• Data for review
===

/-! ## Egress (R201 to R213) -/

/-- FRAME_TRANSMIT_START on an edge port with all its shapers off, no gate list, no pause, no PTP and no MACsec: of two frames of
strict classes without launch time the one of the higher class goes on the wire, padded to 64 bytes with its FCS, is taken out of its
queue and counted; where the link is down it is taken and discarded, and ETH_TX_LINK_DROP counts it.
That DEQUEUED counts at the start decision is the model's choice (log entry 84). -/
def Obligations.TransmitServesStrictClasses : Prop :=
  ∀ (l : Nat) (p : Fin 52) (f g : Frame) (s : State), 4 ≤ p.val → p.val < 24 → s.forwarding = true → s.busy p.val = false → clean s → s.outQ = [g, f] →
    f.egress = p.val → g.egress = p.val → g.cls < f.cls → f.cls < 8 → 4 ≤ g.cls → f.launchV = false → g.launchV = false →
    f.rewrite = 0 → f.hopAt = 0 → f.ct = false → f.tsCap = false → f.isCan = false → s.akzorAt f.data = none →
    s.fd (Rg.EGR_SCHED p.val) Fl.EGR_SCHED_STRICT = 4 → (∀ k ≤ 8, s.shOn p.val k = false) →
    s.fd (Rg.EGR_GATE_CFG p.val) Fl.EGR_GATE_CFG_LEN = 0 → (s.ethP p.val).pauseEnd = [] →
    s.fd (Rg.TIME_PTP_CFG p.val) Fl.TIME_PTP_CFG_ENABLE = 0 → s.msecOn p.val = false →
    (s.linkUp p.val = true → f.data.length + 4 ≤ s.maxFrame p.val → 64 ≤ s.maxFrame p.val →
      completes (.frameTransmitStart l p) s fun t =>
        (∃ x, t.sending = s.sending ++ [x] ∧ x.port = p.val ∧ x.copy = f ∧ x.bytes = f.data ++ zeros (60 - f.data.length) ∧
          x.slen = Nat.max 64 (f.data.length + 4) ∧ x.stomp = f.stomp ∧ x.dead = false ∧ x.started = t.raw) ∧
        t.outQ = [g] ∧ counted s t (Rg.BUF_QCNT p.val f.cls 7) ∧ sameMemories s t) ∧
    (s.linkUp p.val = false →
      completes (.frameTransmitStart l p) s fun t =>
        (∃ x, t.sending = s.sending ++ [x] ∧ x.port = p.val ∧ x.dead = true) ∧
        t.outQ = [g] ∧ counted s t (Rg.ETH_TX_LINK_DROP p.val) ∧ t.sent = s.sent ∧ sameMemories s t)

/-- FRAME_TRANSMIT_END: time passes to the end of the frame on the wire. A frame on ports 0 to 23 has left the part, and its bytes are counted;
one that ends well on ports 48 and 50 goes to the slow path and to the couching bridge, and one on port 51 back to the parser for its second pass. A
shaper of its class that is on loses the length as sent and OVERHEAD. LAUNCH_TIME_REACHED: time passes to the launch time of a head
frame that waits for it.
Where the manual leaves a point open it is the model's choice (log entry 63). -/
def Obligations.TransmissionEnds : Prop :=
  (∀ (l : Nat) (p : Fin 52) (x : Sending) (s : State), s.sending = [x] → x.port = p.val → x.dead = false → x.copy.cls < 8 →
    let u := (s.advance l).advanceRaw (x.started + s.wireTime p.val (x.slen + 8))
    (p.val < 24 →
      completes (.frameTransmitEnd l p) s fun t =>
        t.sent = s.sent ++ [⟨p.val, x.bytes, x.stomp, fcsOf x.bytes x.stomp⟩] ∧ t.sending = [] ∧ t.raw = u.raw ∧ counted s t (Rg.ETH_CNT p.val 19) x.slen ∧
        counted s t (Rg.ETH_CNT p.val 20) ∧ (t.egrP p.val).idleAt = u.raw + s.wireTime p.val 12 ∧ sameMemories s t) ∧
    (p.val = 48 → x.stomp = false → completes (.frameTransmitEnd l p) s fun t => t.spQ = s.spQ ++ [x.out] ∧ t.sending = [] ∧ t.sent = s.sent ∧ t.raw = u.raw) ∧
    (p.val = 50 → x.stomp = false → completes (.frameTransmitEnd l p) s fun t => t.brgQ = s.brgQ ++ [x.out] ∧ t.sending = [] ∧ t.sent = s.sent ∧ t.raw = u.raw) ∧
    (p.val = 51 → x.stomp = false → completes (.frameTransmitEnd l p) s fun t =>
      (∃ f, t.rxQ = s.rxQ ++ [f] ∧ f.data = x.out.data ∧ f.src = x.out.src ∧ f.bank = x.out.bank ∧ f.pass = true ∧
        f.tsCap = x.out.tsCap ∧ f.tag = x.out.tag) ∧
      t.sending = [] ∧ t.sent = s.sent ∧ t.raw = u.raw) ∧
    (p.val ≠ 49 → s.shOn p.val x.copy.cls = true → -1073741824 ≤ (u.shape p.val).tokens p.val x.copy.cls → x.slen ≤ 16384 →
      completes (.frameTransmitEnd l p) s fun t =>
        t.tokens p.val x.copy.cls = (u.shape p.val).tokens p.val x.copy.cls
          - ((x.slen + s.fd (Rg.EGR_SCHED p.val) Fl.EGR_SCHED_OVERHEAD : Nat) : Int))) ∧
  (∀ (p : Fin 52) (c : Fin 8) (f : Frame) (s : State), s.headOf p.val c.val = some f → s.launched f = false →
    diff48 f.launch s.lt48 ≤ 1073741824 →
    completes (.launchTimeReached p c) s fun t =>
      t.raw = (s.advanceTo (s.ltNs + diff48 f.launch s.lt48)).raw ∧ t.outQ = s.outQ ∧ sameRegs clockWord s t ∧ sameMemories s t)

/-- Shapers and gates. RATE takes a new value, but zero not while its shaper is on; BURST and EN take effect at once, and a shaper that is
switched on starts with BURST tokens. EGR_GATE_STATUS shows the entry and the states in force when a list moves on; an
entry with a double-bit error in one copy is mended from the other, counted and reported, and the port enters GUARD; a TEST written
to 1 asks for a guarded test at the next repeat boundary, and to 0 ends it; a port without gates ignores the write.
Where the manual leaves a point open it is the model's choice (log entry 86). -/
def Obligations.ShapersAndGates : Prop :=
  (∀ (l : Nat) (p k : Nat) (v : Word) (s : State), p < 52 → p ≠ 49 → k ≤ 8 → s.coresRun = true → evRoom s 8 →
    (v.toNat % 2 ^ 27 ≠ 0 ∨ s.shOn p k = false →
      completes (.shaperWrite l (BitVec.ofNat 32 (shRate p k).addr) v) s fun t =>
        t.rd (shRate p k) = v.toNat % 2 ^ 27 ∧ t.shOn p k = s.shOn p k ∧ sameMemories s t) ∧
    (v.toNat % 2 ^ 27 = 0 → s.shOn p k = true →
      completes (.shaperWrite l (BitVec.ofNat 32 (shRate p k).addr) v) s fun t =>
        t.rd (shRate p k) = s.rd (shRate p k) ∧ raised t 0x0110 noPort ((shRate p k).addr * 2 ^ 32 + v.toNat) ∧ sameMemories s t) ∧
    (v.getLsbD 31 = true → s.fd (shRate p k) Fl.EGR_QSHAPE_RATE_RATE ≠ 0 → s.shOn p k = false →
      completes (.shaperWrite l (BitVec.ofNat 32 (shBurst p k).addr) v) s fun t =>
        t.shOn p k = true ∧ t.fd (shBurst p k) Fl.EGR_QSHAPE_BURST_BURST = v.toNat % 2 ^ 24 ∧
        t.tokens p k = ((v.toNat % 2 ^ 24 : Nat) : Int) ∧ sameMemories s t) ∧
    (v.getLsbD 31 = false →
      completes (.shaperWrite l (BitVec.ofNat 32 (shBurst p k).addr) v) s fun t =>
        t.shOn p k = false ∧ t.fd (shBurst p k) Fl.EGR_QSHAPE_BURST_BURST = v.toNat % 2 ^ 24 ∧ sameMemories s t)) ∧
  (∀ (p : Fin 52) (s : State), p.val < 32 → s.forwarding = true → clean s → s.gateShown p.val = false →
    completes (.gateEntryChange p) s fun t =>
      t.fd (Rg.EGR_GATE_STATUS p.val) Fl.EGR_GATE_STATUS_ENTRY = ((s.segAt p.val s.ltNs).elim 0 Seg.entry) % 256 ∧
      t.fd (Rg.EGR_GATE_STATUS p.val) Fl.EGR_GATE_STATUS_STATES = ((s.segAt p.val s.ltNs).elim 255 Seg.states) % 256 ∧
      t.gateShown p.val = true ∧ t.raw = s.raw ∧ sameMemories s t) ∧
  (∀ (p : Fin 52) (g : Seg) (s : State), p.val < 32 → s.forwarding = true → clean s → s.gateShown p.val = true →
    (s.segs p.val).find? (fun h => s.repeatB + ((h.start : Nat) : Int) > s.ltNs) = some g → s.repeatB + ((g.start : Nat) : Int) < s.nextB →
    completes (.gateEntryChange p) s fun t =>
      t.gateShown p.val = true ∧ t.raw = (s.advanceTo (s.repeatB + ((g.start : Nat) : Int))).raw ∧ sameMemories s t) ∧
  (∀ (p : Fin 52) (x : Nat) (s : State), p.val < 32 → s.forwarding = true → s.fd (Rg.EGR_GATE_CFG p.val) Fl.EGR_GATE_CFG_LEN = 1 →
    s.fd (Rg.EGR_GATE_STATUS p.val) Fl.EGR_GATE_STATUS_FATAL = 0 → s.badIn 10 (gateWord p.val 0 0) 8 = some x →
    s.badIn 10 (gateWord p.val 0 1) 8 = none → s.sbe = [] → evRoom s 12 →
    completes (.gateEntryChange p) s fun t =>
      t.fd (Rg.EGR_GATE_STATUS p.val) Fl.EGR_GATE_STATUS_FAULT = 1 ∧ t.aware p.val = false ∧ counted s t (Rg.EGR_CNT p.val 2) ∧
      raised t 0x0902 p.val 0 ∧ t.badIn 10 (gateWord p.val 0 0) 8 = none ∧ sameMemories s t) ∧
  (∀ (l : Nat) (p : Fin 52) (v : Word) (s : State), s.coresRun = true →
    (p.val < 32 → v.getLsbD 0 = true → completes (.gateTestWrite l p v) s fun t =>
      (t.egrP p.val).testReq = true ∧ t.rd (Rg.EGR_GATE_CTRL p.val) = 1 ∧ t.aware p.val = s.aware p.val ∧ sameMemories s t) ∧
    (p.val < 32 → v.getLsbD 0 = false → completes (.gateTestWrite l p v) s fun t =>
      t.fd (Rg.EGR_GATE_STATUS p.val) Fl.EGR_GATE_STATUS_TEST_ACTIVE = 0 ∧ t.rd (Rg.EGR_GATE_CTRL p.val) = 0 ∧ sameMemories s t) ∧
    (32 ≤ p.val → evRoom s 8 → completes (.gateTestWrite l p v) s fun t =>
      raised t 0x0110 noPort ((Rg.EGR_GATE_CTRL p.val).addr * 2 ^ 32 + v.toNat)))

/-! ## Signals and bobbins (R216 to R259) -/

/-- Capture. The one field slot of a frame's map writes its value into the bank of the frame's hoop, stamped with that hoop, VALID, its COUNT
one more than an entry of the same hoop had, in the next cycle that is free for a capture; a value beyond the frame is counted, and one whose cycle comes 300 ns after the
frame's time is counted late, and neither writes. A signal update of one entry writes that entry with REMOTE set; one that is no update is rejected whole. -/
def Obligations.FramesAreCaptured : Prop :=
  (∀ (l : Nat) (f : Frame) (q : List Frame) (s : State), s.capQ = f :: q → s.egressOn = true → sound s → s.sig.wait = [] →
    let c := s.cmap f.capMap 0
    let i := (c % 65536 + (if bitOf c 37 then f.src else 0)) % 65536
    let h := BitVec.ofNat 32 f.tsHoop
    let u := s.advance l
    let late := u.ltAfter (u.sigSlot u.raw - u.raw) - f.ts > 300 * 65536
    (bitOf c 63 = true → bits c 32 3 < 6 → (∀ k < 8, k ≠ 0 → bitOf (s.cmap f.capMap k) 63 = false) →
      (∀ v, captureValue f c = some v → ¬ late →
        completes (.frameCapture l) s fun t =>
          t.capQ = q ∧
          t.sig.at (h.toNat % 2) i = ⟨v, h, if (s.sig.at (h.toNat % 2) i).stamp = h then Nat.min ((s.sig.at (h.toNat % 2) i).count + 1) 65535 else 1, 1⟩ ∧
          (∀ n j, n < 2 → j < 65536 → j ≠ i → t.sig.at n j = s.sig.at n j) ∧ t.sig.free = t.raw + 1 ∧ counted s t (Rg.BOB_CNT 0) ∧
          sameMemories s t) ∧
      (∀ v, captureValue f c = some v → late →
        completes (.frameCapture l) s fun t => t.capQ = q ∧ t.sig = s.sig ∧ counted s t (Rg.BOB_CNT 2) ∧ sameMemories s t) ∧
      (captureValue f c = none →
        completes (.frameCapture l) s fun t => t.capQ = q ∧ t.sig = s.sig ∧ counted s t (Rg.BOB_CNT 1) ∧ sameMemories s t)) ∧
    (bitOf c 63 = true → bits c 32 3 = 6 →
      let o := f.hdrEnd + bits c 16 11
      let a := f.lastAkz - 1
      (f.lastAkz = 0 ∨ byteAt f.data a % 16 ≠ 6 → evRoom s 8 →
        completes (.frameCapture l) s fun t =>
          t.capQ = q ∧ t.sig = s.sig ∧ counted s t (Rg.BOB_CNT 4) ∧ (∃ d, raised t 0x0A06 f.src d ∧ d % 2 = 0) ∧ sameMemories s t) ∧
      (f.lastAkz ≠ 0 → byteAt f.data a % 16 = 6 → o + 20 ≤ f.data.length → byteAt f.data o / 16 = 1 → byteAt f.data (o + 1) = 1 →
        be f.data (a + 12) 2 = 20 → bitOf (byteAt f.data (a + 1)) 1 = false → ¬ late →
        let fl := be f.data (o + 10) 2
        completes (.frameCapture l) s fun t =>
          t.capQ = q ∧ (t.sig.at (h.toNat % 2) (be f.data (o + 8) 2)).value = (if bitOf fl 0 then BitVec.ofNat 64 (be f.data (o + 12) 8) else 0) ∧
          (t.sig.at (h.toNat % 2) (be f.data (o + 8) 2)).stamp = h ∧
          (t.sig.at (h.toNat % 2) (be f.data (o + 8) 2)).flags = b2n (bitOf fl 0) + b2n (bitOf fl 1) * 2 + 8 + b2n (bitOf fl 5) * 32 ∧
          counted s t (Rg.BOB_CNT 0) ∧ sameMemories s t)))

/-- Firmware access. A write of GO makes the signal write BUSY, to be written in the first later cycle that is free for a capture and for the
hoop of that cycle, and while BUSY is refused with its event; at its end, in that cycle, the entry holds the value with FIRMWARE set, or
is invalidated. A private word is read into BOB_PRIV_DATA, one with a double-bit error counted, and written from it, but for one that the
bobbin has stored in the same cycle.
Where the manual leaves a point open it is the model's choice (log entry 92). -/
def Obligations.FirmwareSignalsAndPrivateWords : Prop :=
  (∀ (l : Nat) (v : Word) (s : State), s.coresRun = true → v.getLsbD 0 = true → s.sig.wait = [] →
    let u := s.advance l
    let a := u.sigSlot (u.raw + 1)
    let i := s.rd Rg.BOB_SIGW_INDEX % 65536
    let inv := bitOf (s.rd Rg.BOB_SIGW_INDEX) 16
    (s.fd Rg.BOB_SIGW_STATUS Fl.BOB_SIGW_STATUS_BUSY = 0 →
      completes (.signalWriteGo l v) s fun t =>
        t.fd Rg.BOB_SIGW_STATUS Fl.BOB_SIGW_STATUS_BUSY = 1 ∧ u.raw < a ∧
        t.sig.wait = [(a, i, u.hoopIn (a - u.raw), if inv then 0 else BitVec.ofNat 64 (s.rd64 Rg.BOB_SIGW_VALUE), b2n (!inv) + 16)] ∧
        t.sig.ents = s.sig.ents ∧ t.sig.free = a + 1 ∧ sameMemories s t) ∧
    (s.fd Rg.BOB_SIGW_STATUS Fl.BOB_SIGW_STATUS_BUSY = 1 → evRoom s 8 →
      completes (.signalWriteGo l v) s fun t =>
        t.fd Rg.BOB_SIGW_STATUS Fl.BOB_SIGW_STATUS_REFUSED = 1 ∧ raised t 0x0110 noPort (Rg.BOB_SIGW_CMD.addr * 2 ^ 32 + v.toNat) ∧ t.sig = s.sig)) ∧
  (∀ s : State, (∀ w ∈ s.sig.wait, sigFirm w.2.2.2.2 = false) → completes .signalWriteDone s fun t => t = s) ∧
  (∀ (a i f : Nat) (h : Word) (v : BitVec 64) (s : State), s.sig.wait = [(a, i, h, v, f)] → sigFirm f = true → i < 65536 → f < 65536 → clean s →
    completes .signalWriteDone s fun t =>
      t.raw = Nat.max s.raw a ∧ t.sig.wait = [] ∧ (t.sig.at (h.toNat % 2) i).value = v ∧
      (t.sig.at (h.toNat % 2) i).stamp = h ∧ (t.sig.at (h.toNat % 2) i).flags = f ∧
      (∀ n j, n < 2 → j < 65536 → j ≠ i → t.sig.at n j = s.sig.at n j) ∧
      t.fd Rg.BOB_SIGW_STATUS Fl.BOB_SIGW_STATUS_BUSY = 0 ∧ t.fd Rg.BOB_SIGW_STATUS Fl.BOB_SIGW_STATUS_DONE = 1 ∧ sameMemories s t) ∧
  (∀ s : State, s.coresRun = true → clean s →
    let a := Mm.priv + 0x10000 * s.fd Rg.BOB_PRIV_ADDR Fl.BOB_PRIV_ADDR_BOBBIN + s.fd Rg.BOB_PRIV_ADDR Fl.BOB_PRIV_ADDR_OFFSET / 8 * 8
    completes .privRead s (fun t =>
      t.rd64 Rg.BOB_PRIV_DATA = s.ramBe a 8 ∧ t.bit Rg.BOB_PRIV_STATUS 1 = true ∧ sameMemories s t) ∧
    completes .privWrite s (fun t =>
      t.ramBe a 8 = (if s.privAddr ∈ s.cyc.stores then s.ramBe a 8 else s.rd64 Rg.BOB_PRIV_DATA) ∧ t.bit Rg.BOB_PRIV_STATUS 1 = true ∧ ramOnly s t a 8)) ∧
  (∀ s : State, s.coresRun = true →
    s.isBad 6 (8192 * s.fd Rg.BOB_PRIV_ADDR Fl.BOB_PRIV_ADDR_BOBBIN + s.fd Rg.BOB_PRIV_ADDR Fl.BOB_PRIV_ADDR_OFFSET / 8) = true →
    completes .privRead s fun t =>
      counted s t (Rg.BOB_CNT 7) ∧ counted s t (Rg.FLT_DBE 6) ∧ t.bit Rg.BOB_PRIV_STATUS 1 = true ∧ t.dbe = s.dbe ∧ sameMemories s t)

===

• Task instructions
Once the line with "t.fd (Rg.EGR_GATE_STATUS p.val) Fl.EGR_GATE_STATUS_ENTRY" is found in the records above, print exactly that line and every line after it through the line with "(32 ≤ p.val".

• Result
      t.fd (Rg.EGR_GATE_STATUS p.val) Fl.EGR_GATE_STATUS_ENTRY = ((s.segAt p.val s.ltNs).elim 0 Seg.entry) % 256 ∧
      t.fd (Rg.EGR_GATE_STATUS p.val) Fl.EGR_GATE_STATUS_STATES = ((s.segAt p.val s.ltNs).elim 255 Seg.states) % 256 ∧
      t.gateShown p.val = true ∧ t.raw = s.raw ∧ sameMemories s t) ∧
  (∀ (p : Fin 52) (g : Seg) (s : State), p.val < 32 → s.forwarding = true → clean s → s.gateShown p.val = true →
    (s.segs p.val).find? (fun h => s.repeatB + ((h.start : Nat) : Int) > s.ltNs) = some g → s.repeatB + ((g.start : Nat) : Int) < s.nextB →
    completes (.gateEntryChange p) s fun t =>
      t.gateShown p.val = true ∧ t.raw = (s.advanceTo (s.repeatB + ((g.start : Nat) : Int))).raw ∧ sameMemories s t) ∧
  (∀ (p : Fin 52) (x : Nat) (s : State), p.val < 32 → s.forwarding = true → s.fd (Rg.EGR_GATE_CFG p.val) Fl.EGR_GATE_CFG_LEN = 1 →
    s.fd (Rg.EGR_GATE_STATUS p.val) Fl.EGR_GATE_STATUS_FATAL = 0 → s.badIn 10 (gateWord p.val 0 0) 8 = some x →
    s.badIn 10 (gateWord p.val 0 1) 8 = none → s.sbe = [] → evRoom s 12 →
    completes (.gateEntryChange p) s fun t =>
      t.fd (Rg.EGR_GATE_STATUS p.val) Fl.EGR_GATE_STATUS_FAULT = 1 ∧ t.aware p.val = false ∧ counted s t (Rg.EGR_CNT p.val 2) ∧
      raised t 0x0902 p.val 0 ∧ t.badIn 10 (gateWord p.val 0 0) 8 = none ∧ sameMemories s t) ∧
  (∀ (l : Nat) (p : Fin 52) (v : Word) (s : State), s.coresRun = true →
    (p.val < 32 → v.getLsbD 0 = true → completes (.gateTestWrite l p v) s fun t =>
      (t.egrP p.val).testReq = true ∧ t.rd (Rg.EGR_GATE_CTRL p.val) = 1 ∧ t.aware p.val = s.aware p.val ∧ sameMemories s t) ∧
    (p.val < 32 → v.getLsbD 0 = false → completes (.gateTestWrite l p v) s fun t =>
      t.fd (Rg.EGR_GATE_STATUS p.val) Fl.EGR_GATE_STATUS_TEST_ACTIVE = 0 ∧ t.rd (Rg.EGR_GATE_CTRL p.val) = 0 ∧ sameMemories s t) ∧
    (32 ≤ p.val → evRoom s 8 → completes (.gateTestWrite l p v) s fun t =>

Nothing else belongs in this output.